(Dataset Opens)
/-- `ValuesInRange` with a name for each stored value, so that a proof about an update gives the ranges of
what it writes and takes over the others (`{ h with … }`, all of them where the update writes none). -/
structure RangesHold (s : State) : Prop where
  config    : ConfigLegal s
  curAmp    : s.curAmp.toNat ≤ 32768
  stAmp     : s.latches.stAmp.toNat ≤ 32768
  stopA0    : s.latches.stopA0.toNat ≤ 32768
  stopTamp  : s.latches.stopTamp.toNat ≤ 32768
  curFreq   : (s32 s.curFreq).natAbs ≤ 12000000
  stopF0    : (s32 s.latches.stopF0).natAbs ≤ 12000000
  swFrom    : (s32 s.latches.swFrom).natAbs ≤ 12000000
  stTgt     : s.latches.stTgt.toNat ≤ 3000000
  stopTgt   : s.latches.stopTgt.toNat ≤ 3000000
  swTo      : s.latches.swTo.toNat ≤ 3000000
  pitchRaw  : (s32 s.pitchRaw).natAbs ≤ 5000
  rtAcc     : s.latches.rtAcc.toNat ≤ 999
  relayN    : s.misc.relayN.toNat ≤ 4
  errMs     : s.errDisplayMs.toNat ≤ 60000
  blockA    : BlockInRange s.ddsA
  blockB    : BlockInRange s.ddsB

theorem valuesInRange_iff (s : State) : ValuesInRange s ↔ RangesHold s := by
  constructor
  · rintro ⟨hc, ⟨hcur, ha, hb, hst, hstop, htamp⟩, ⟨hfreq, hf0, hfrom, htgt, hstgt, hto, hfa, hfb⟩,
      ⟨hp, hrt, hn, hpa, hpb, herr⟩, hsa, hsb⟩
    exact ⟨hc, hcur, hst, hstop, htamp, hfreq, hf0, hfrom, htgt, hstgt, hto, hp, hrt, hn, herr,
      ⟨ha, hfa, hpa, hsa⟩, ⟨hb, hfb, hpb, hsb⟩⟩
  · rintro ⟨hc, hcur, hst, hstop, htamp, hfreq, hf0, hfrom, htgt, hstgt, hto, hp, hrt, hn, herr,
      ⟨ha, hfa, hpa, hsa⟩, ⟨hb, hfb, hpb, hsb⟩⟩
    exact ⟨hc, ⟨hcur, ha, hb, hst, hstop, htamp⟩, ⟨hfreq, hf0, hfrom, htgt, hstgt, hto, hfa, hfb⟩,
      ⟨hp, hrt, hn, hpa, hpb, herr⟩, hsa, hsb⟩

namespace RangesHold

variable {s : State}

/-- R606, R614, R619: a latched target frequency is in the range of a latched target. -/
theorem toNat_targetFreq_le (h : RangesHold s) (k : Speed) : (u32 (targetFreq s k)).toNat ≤ 3000000 := by
  have hf := targetFreq_mem h.config k
  have := toNat_u32 (v := targetFreq s k) (by omega) (by omega)
  omega

/-- R606, R614: a latched target amplitude is in range. -/
theorem toNat_targetAmp_le (h : RangesHold s) : (u32 (targetAmp s)).toNat ≤ 32768 := by
  have ha := targetAmp_mem h.config
  have := toNat_u32 (v := targetAmp s) (by omega) (by omega)
  omega

end RangesHold

/-! ## The drive of an UPDATE (R730 to R740) -/

/-- R13: a drive whose frequency and amplitude the registers hold. -/
structure DriveInRange (d : Drive) : Prop where
  freq   : d.f.natAbs ≤ 12000000
  nonneg : 0 ≤ d.a
  amp    : d.a ≤ 32768

/-- An idle output stays in range: its amplitude is 0. -/
theorem driveInRange_silent {f : Int} (hf : f.natAbs ≤ 12000000) : DriveInRange ⟨f, 0, false⟩ :=
  ⟨hf, le_rfl, by norm_num⟩

/-- R732: the kick multiplies the target by at most 4. -/
theorem startingFreq_mem {p : SpeedProfile} (hp : LegalProfile p) {tgt t : Int} (htgt : 0 ≤ tgt)
    (htgt' : tgt ≤ 3000000) : 0 ≤ startingFreq p tgt t ∧ startingFreq p tgt t ≤ 12000000 := by
  obtain ⟨-, -, -, -, -, -, -, -, ⟨-, hkick⟩, -⟩ := hp
  have hkick := unsigned_mem hkick
  have hk0 : 0 ≤ tgt * unsigned p.kickMult := mul_nonneg htgt (by omega)
  have hk4 : tgt * unsigned p.kickMult ≤ tgt * 4 := mul_le_mul_of_nonneg_left (by omega) htgt
  unfold startingFreq
  dsimp only
  split
  · omega
  · split
    · exact lerp_mem (by omega) (by omega) (by omega) (by omega) (by omega)
    · omega

section
variable {s : State} (h : RangesHold s)
include h

theorem driveInRange_evalIdle (k : Speed) : DriveInRange (evalIdle (targetFreq s k) s).1 := by
  have hf := targetFreq_mem h.config k
  exact driveInRange_silent (by omega)

theorem driveInRange_evalStarting (L : LutBits) : DriveInRange (evalStarting L s).1 := by
  obtain ⟨⟨-, -, hfda, -⟩, hp⟩ := h.config
  obtain ⟨hr, hr'⟩ := unsigned_mem hfda
  obtain ⟨htgt, htgt'⟩ := s32_mem h.stTgt
  obtain ⟨hamp, hamp'⟩ := unsigned_mem h.stAmp
  have hf := startingFreq_mem (hp s.misc.stSpeed) (t := s.elapsed s.stateEpoch) htgt htgt'
  have hramp := ramp_mem L s.cfg.rampType (t := s.elapsed s.stateEpoch)
    (unsigned (s.profiles.get s.misc.stSpeed).softStartMs) hamp (by omega)
  have hfda := fda_mem
    (startingFreq (s.profiles.get s.misc.stSpeed) (s32 s.latches.stTgt) (s.elapsed s.stateEpoch))
    (s32 s.latches.stTgt) hr hr' hramp.1
  exact ⟨by simp only [evalStarting]; omega, hfda.1, (hfda.2.trans hramp.2).trans hamp'⟩

/-- R735: the frequency while Running is the target's, or within the ends of the switch ramp. -/
theorem natAbs_runningFreq_le {tgt : Int} (htgt : tgt.natAbs ≤ 12000000) :
    (runningFreq tgt s).1.natAbs ≤ 12000000 := by
  have hfrom := h.swFrom
  have hto := s32_mem h.swTo
  unfold runningFreq
  split
  · dsimp only
    split
    · dsimp only; omega
    · have := lerp_mem (v0 := s32 s.latches.swFrom) (v1 := s32 s.latches.swTo)
        (t := s.elapsed s.latches.swEpoch) (T := unsigned s.cfg.swRampMs) (lo := -12000000)
        (hi := 12000000) (by omega) (by omega) (by omega) (by omega) (by omega)
      dsimp only
      omega
  · exact htgt

theorem driveInRange_evalRunning (k : Speed) :
    DriveInRange (evalRunning (targetFreq s k) (targetAmp s) s).1 := by
  obtain ⟨⟨-, -, hfda, -⟩, hp⟩ := h.config
  obtain ⟨-, -, -, -, -, -, -, -, -, -, -, ⟨-, hred⟩, -⟩ := hp s.status.speedIdx
  have htf := targetFreq_mem h.config k
  have hta := targetAmp_mem h.config
  have hf := natAbs_runningFreq_le h (tgt := targetFreq s k) (by omega)
  have hred := unsigned_mem hred
  have hpct := pctOf_mem hta.1 hred.1 hred.2
  have hr := unsigned_mem hfda
  unfold evalRunning
  dsimp only
  generalize ha : (if reductionLatched s = true then
    pctOf (targetAmp s) (unsigned (s.profiles.get s.status.speedIdx).redPct) else targetAmp s) = a
  have hmem : 0 ≤ a ∧ a ≤ 32768 := by
    rw [← ha]; split <;> omega
  have := fda_mem (runningFreq (targetFreq s k) s).1 (targetFreq s k) hr.1 hr.2 hmem.1
  exact ⟨hf, this.1, this.2.trans hmem.2⟩

/-- R737 to R739: the three brake modes. -/
theorem driveInRange_brakeDrive {t : Int} (T : Int) (ht : 0 ≤ t) :
    DriveInRange ⟨(brakeDrive s t T).1, (brakeDrive s t T).2, true⟩ := by
  obtain ⟨⟨-, -, -, -, -, -, hstart, hstop, -⟩, -⟩ := h.config
  obtain ⟨ha0, ha0'⟩ := unsigned_mem h.stopA0
  have hfade := lerp_mem (T := T) ht ha0 ha0' le_rfl (by omega)
  unfold brakeDrive
  cases s.cfg.brakeMode with
  | off => exact ⟨h.stopF0, hfade.1, hfade.2⟩
  | pulse =>
    have htgt := s32_mem h.stopTgt
    have htamp := unsigned_mem h.stopTamp
    refine ⟨by dsimp only; omega, ?_, ?_⟩ <;> dsimp only <;> split <;> omega
  | ramp =>
    obtain ⟨hstart, hstart'⟩ := unsigned_mem hstart
    obtain ⟨hstop, hstop'⟩ := unsigned_mem hstop
    have hf := lerp_mem (T := T) ht hstart hstart' hstop hstop'
    exact ⟨by dsimp only; omega, hfade.1, hfade.2⟩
(Dataset Closes)
Task instructions: Your answer must be the lines from the first line of the entries above through the line that contains "theorem valuesInRange_iff (s", written out exactly.

Exercise solution:
/-- `ValuesInRange` with a name for each stored value, so that a proof about an update gives the ranges of
what it writes and takes over the others (`{ h with … }`, all of them where the update writes none). -/
structure RangesHold (s : State) : Prop where
  config    : ConfigLegal s
  curAmp    : s.curAmp.toNat ≤ 32768
  stAmp     : s.latches.stAmp.toNat ≤ 32768
  stopA0    : s.latches.stopA0.toNat ≤ 32768
  stopTamp  : s.latches.stopTamp.toNat ≤ 32768
  curFreq   : (s32 s.curFreq).natAbs ≤ 12000000
  stopF0    : (s32 s.latches.stopF0).natAbs ≤ 12000000
  swFrom    : (s32 s.latches.swFrom).natAbs ≤ 12000000
  stTgt     : s.latches.stTgt.toNat ≤ 3000000
  stopTgt   : s.latches.stopTgt.toNat ≤ 3000000
  swTo      : s.latches.swTo.toNat ≤ 3000000
  pitchRaw  : (s32 s.pitchRaw).natAbs ≤ 5000
  rtAcc     : s.latches.rtAcc.toNat ≤ 999
  relayN    : s.misc.relayN.toNat ≤ 4
  errMs     : s.errDisplayMs.toNat ≤ 60000
  blockA    : BlockInRange s.ddsA
  blockB    : BlockInRange s.ddsB

theorem valuesInRange_iff (s : State) : ValuesInRange s ↔ RangesHold s := by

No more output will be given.